What this task involves:
In the entries below, find the line with "k).spare = s.spare := rfl" and print exactly every line from there up to and including the line with "k).out = s.out := rfl", with no other lines.

----------

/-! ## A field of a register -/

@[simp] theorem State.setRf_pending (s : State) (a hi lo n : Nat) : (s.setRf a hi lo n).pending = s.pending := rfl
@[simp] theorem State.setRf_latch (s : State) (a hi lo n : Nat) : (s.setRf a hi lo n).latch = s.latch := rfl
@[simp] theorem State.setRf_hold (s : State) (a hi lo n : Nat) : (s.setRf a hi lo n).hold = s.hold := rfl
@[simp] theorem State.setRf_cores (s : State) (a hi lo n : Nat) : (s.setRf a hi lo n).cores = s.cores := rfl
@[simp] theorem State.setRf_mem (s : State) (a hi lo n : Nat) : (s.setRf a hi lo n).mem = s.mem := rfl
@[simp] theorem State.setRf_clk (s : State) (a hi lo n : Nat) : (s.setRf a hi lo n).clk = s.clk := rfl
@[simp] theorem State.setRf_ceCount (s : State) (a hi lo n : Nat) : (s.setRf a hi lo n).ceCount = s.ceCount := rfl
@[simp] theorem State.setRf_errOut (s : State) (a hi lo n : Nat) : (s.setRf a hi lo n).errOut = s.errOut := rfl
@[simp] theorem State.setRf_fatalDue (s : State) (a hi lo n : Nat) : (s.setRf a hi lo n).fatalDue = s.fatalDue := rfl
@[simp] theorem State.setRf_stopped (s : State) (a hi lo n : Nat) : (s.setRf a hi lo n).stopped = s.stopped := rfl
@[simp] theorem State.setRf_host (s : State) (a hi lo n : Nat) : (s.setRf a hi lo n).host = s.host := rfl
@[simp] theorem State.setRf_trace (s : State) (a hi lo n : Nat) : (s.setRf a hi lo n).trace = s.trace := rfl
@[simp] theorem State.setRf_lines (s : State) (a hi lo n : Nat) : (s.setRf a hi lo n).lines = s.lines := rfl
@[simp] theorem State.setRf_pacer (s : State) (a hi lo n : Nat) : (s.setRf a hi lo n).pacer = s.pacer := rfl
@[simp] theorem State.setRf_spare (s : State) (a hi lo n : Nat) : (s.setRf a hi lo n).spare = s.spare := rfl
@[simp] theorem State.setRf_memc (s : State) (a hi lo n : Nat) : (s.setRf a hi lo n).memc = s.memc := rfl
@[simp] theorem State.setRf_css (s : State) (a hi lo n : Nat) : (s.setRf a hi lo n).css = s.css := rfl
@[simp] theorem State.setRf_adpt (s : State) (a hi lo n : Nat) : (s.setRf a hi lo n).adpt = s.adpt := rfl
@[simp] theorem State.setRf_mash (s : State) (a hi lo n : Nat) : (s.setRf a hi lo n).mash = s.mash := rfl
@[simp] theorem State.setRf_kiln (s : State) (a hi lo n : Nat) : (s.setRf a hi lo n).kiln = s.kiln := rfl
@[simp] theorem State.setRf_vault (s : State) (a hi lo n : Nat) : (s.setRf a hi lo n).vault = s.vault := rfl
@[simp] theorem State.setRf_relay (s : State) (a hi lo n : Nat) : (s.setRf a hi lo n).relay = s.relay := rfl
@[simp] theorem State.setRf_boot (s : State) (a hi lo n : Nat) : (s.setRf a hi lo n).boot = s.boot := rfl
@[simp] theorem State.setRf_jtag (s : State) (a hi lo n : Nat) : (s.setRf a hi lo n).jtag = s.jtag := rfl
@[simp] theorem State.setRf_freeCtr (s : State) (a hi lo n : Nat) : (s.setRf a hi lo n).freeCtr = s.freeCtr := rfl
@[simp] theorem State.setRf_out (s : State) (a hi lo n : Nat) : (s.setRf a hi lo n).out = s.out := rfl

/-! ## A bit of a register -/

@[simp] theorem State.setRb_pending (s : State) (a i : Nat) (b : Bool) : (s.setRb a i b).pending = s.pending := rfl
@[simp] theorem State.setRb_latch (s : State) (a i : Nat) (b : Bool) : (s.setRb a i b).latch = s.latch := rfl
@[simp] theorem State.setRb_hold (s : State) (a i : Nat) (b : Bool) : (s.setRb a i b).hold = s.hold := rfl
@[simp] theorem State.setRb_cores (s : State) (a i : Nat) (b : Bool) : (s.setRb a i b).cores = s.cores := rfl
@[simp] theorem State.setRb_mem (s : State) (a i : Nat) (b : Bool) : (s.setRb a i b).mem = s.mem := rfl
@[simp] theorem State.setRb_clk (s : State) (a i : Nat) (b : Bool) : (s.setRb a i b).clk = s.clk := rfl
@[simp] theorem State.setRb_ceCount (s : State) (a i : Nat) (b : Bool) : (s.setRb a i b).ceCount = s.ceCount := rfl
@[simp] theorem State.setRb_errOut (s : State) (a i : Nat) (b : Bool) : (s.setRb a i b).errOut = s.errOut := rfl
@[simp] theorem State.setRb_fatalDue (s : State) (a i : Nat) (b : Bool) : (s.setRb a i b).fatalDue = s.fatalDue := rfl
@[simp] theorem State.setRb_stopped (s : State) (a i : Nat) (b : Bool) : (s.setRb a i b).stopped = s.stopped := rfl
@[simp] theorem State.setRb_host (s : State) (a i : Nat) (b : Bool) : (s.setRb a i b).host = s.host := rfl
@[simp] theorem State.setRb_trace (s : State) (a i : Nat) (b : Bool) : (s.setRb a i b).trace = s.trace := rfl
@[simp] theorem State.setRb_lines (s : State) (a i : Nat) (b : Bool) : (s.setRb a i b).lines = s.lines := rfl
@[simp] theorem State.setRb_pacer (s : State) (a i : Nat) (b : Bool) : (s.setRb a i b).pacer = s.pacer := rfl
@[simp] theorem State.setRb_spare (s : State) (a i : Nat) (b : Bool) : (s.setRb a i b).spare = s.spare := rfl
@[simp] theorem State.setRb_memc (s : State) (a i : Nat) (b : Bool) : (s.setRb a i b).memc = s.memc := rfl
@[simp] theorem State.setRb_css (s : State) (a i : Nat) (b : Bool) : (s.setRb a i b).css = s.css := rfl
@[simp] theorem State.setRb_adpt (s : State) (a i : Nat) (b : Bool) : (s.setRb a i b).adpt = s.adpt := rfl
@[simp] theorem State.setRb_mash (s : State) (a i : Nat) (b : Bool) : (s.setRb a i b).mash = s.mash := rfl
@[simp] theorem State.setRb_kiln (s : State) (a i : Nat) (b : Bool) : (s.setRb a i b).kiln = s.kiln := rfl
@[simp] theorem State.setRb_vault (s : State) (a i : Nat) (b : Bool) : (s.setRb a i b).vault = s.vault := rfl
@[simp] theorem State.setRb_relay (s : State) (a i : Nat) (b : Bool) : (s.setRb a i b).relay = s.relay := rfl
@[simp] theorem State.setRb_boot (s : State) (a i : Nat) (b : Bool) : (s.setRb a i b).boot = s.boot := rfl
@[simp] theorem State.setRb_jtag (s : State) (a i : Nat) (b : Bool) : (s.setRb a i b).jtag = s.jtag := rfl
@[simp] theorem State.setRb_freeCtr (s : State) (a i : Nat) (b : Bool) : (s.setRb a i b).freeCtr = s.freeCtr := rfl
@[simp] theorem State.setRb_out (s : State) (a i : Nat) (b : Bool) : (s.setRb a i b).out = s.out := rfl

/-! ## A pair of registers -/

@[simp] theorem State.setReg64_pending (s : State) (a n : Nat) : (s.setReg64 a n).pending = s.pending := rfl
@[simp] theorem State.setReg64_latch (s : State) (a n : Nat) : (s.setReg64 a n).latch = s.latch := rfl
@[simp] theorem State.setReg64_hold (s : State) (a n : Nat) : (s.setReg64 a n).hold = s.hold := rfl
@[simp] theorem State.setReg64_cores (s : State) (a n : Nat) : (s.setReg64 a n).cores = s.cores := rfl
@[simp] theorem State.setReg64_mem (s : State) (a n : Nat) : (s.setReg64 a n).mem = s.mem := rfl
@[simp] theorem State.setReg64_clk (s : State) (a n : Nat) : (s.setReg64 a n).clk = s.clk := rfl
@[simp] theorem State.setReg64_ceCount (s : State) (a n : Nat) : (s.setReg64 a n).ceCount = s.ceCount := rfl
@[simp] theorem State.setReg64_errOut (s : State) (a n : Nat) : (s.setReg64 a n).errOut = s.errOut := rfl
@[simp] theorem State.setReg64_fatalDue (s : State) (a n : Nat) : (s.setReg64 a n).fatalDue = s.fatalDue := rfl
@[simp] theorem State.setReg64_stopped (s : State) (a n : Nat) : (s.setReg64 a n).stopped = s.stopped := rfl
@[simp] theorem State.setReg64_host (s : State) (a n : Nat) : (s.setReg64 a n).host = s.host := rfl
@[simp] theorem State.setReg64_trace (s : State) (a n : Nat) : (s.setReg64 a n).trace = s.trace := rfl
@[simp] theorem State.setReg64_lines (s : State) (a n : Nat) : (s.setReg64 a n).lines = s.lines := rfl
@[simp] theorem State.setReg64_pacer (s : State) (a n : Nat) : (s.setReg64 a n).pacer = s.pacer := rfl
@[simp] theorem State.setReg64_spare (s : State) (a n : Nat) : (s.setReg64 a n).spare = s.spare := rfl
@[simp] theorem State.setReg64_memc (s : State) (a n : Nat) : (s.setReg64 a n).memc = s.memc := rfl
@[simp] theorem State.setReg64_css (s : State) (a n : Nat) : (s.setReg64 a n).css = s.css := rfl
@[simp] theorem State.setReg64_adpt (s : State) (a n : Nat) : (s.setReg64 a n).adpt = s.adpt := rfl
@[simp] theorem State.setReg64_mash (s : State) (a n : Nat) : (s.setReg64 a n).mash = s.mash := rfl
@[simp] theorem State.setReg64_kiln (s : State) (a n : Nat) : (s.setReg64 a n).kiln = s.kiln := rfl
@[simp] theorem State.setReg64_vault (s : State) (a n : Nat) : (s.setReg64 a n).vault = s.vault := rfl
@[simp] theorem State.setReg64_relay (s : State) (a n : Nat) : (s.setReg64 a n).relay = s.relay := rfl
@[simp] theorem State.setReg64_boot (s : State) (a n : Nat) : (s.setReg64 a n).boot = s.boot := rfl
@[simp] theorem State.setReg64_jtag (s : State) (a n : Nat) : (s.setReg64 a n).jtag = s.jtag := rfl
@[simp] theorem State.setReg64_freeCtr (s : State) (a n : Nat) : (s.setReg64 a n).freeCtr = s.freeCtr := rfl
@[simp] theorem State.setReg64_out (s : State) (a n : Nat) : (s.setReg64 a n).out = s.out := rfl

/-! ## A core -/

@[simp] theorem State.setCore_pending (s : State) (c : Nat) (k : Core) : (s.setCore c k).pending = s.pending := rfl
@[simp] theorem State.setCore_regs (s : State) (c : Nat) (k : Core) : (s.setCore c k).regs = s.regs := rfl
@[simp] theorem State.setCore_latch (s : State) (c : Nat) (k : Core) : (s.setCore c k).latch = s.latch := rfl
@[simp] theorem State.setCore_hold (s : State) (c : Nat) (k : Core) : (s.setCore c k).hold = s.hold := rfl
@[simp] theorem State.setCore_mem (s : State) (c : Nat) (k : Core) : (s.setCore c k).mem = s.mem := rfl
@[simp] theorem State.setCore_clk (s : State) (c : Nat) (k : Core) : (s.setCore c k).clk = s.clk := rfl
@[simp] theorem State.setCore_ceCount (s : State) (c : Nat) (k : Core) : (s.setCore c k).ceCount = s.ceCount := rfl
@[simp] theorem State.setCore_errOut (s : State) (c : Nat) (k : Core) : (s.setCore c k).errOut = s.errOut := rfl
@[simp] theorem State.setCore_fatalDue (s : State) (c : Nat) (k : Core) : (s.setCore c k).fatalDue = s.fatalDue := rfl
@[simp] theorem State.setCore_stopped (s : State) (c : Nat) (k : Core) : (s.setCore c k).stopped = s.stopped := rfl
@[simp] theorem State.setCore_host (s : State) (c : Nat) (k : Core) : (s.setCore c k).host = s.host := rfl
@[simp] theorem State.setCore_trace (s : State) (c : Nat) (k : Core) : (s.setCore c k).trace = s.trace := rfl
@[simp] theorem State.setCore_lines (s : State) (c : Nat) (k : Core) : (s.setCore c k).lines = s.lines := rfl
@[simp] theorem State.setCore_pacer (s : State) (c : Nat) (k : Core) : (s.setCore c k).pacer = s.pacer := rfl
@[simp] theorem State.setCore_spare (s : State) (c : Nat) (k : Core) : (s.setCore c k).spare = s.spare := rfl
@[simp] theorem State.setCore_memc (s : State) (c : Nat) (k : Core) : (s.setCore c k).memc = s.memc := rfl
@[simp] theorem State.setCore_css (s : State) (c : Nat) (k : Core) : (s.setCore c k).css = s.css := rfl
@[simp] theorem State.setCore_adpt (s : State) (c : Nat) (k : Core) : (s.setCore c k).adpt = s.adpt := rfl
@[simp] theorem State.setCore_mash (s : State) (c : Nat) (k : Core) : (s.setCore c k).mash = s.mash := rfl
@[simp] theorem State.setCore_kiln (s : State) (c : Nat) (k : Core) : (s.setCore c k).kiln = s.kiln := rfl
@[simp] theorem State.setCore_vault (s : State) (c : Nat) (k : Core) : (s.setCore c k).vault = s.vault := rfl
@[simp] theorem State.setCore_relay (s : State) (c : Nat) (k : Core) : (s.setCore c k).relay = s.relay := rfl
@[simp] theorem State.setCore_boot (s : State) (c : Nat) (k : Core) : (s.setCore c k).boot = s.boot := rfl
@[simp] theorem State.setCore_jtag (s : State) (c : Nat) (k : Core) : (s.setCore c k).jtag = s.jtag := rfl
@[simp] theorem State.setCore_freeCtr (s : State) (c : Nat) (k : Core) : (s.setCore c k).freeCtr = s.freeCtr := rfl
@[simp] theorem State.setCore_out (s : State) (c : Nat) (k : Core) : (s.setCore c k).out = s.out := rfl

----------

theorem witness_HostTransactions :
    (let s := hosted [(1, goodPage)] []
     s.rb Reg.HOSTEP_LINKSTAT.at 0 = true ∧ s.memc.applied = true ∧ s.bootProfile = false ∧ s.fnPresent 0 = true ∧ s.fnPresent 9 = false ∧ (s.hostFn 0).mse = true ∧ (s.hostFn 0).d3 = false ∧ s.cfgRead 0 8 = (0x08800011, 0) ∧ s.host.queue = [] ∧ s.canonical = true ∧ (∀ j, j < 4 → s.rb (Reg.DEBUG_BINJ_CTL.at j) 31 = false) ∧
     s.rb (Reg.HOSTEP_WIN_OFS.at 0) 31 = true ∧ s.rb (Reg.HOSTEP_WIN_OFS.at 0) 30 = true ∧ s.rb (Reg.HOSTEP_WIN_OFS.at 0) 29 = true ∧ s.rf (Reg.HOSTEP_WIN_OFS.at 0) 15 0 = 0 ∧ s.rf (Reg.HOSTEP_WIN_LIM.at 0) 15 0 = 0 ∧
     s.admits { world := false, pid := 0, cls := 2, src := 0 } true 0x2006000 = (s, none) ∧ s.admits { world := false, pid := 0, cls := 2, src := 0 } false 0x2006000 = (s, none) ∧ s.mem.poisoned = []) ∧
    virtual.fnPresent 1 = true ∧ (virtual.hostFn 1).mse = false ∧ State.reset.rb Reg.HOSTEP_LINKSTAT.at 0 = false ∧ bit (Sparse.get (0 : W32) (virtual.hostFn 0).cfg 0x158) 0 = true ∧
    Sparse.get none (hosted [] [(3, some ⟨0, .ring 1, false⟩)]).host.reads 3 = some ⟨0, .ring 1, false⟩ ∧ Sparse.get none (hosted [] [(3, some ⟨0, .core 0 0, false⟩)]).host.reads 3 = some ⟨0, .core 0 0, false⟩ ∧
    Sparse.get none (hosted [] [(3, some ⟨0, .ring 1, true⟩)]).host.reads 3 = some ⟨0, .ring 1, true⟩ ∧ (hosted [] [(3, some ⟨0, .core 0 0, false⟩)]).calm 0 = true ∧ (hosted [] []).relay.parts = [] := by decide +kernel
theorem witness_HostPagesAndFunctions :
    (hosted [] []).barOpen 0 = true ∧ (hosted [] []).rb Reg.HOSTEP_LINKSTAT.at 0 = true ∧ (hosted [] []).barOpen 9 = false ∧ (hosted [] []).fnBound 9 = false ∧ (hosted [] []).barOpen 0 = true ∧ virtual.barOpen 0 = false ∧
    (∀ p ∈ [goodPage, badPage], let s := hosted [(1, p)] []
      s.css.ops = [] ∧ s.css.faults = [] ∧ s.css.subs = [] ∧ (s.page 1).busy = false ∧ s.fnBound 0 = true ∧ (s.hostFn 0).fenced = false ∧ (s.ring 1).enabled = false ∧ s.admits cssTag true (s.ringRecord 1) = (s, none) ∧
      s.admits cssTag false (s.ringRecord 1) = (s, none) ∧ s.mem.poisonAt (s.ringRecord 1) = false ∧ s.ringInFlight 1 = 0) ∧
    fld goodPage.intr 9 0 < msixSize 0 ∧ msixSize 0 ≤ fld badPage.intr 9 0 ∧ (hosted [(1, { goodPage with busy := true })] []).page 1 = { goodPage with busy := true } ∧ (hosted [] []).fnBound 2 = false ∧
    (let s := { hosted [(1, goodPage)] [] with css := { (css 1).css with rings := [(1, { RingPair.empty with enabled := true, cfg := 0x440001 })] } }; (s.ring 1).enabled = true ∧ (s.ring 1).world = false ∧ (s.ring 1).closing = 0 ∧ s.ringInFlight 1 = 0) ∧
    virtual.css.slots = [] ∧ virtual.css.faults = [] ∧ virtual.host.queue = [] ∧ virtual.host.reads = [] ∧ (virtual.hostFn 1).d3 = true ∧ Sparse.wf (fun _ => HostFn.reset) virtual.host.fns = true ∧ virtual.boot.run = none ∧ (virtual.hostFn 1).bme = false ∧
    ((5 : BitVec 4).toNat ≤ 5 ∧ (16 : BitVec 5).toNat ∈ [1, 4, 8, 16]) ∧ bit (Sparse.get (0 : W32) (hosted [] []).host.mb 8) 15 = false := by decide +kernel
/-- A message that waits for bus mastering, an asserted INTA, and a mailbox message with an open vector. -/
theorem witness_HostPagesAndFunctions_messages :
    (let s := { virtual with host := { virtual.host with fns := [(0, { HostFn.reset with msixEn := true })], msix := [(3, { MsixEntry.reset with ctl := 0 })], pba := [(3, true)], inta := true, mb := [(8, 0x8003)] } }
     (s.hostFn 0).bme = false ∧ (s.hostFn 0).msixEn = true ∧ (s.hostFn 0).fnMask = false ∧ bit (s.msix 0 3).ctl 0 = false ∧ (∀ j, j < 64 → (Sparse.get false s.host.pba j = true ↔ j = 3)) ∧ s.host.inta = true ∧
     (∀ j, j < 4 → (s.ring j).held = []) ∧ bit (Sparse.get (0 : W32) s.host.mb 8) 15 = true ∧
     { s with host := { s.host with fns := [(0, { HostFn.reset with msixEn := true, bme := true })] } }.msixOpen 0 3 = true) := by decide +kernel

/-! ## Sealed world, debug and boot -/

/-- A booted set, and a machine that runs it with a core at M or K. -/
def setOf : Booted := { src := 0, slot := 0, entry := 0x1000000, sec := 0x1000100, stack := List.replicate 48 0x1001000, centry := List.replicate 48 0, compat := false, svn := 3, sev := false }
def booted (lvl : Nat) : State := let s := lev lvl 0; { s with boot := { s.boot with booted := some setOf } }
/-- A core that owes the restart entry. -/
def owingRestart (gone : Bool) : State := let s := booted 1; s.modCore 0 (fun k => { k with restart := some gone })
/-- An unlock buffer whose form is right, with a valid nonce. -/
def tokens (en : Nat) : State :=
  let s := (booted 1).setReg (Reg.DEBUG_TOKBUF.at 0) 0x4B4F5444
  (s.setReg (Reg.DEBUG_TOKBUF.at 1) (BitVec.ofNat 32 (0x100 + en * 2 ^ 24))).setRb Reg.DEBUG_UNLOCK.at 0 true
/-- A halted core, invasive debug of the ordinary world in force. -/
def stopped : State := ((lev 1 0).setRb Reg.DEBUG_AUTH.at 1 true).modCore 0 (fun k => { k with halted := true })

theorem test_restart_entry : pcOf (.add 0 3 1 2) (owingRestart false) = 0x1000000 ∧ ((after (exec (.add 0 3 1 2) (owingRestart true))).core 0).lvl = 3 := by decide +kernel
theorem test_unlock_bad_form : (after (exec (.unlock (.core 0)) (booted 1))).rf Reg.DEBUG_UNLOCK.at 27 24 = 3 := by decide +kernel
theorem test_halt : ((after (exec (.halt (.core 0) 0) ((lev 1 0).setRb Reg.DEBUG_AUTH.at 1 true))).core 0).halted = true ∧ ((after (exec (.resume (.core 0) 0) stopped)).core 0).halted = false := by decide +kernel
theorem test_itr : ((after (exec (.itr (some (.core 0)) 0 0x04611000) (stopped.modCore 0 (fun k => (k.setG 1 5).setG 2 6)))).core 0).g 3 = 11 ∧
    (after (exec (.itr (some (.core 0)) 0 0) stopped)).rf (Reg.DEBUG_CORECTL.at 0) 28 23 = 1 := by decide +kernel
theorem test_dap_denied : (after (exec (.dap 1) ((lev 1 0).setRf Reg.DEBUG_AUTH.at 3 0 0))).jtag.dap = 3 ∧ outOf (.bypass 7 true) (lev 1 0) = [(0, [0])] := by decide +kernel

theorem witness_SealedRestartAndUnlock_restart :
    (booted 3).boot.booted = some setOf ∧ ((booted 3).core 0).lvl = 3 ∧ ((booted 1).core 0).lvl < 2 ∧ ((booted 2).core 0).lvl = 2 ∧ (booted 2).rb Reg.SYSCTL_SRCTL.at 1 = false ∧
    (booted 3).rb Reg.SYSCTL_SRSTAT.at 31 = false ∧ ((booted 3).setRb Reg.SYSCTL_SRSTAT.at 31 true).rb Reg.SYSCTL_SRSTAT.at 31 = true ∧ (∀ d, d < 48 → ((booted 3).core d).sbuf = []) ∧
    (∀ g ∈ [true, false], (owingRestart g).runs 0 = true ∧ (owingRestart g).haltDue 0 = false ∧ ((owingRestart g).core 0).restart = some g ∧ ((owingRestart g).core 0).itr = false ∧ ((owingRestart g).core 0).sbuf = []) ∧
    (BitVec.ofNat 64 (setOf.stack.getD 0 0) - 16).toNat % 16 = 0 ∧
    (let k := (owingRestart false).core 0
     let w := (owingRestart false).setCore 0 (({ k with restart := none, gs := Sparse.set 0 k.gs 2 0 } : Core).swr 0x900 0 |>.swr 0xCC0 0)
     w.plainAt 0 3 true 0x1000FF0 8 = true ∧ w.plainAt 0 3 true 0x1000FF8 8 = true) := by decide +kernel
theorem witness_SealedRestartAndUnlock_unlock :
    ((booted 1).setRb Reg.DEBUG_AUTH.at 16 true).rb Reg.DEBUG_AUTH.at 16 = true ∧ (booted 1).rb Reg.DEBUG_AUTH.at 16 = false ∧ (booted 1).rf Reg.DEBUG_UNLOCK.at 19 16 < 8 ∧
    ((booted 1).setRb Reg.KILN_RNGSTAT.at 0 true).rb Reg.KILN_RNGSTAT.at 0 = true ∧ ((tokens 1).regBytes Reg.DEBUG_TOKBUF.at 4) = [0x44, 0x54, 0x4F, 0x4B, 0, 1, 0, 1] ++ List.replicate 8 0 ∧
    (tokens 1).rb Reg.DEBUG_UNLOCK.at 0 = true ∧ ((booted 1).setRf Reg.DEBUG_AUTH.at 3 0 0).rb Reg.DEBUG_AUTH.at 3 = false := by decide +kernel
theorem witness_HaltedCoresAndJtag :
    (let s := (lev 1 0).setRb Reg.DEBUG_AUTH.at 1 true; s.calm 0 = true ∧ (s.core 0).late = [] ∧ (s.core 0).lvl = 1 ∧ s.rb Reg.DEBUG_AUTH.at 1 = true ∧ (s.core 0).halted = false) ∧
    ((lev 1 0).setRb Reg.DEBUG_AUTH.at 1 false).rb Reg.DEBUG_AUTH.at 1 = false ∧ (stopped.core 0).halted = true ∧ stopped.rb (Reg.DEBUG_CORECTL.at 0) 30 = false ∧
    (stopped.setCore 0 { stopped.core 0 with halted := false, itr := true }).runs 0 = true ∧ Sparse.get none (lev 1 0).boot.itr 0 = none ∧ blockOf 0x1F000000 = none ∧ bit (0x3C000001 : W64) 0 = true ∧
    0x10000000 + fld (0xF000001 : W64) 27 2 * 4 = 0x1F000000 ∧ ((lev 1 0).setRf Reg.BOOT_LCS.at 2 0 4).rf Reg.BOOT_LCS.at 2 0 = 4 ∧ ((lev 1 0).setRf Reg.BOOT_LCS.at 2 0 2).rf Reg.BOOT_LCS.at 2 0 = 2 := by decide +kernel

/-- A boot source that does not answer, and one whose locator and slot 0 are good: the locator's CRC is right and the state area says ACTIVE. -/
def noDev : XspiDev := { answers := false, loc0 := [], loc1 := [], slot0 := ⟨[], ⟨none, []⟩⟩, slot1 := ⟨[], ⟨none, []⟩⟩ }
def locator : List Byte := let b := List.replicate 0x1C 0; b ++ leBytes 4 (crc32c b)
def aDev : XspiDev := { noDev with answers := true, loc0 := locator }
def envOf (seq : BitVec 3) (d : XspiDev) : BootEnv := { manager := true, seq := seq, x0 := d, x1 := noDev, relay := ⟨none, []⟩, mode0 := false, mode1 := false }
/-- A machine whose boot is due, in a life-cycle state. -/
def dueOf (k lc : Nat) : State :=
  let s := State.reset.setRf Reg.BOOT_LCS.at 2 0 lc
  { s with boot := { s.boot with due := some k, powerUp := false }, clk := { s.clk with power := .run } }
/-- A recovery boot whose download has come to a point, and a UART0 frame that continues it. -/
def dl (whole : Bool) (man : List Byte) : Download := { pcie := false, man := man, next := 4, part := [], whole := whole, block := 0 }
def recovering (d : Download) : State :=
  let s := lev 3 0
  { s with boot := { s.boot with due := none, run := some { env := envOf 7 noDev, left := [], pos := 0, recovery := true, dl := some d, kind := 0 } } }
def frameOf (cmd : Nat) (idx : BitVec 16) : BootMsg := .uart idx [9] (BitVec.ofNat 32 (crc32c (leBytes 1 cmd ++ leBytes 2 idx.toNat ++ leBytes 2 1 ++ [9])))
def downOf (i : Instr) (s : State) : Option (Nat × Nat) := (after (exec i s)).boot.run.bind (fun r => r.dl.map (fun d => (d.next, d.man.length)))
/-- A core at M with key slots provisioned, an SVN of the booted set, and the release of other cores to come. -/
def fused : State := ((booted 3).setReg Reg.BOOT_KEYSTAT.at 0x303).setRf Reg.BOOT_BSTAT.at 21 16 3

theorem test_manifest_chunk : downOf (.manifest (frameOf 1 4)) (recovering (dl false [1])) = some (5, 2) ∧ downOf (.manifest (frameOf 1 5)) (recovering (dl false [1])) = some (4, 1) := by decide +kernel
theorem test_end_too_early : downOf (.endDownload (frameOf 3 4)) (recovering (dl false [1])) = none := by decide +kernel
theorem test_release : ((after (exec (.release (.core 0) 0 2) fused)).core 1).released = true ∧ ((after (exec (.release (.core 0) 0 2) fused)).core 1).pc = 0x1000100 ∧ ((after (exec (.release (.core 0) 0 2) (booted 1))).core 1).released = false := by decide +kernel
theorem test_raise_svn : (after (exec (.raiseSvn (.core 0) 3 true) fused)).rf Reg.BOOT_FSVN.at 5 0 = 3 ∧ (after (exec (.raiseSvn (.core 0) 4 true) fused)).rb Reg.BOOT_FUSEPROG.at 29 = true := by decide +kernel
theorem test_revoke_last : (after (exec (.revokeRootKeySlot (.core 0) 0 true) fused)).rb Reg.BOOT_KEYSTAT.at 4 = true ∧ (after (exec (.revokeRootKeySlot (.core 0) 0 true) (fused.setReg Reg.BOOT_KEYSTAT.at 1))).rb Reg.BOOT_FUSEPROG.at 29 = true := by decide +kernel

----------

Task response:
@[simp] theorem State.setCore_spare (s : State) (c : Nat) (k : Core) : (s.setCore c k).spare = s.spare := rfl
@[simp] theorem State.setCore_memc (s : State) (c : Nat) (k : Core) : (s.setCore c k).memc = s.memc := rfl
@[simp] theorem State.setCore_css (s : State) (c : Nat) (k : Core) : (s.setCore c k).css = s.css := rfl
@[simp] theorem State.setCore_adpt (s : State) (c : Nat) (k : Core) : (s.setCore c k).adpt = s.adpt := rfl
@[simp] theorem State.setCore_mash (s : State) (c : Nat) (k : Core) : (s.setCore c k).mash = s.mash := rfl
@[simp] theorem State.setCore_kiln (s : State) (c : Nat) (k : Core) : (s.setCore c k).kiln = s.kiln := rfl
@[simp] theorem State.setCore_vault (s : State) (c : Nat) (k : Core) : (s.setCore c k).vault = s.vault := rfl
@[simp] theorem State.setCore_relay (s : State) (c : Nat) (k : Core) : (s.setCore c k).relay = s.relay := rfl
@[simp] theorem State.setCore_boot (s : State) (c : Nat) (k : Core) : (s.setCore c k).boot = s.boot := rfl
@[simp] theorem State.setCore_jtag (s : State) (c : Nat) (k : Core) : (s.setCore c k).jtag = s.jtag := rfl
@[simp] theorem State.setCore_freeCtr (s : State) (c : Nat) (k : Core) : (s.setCore c k).freeCtr = s.freeCtr := rfl
@[simp] theorem State.setCore_out (s : State) (c : Nat) (k : Core) : (s.setCore c k).out = s.out := rfl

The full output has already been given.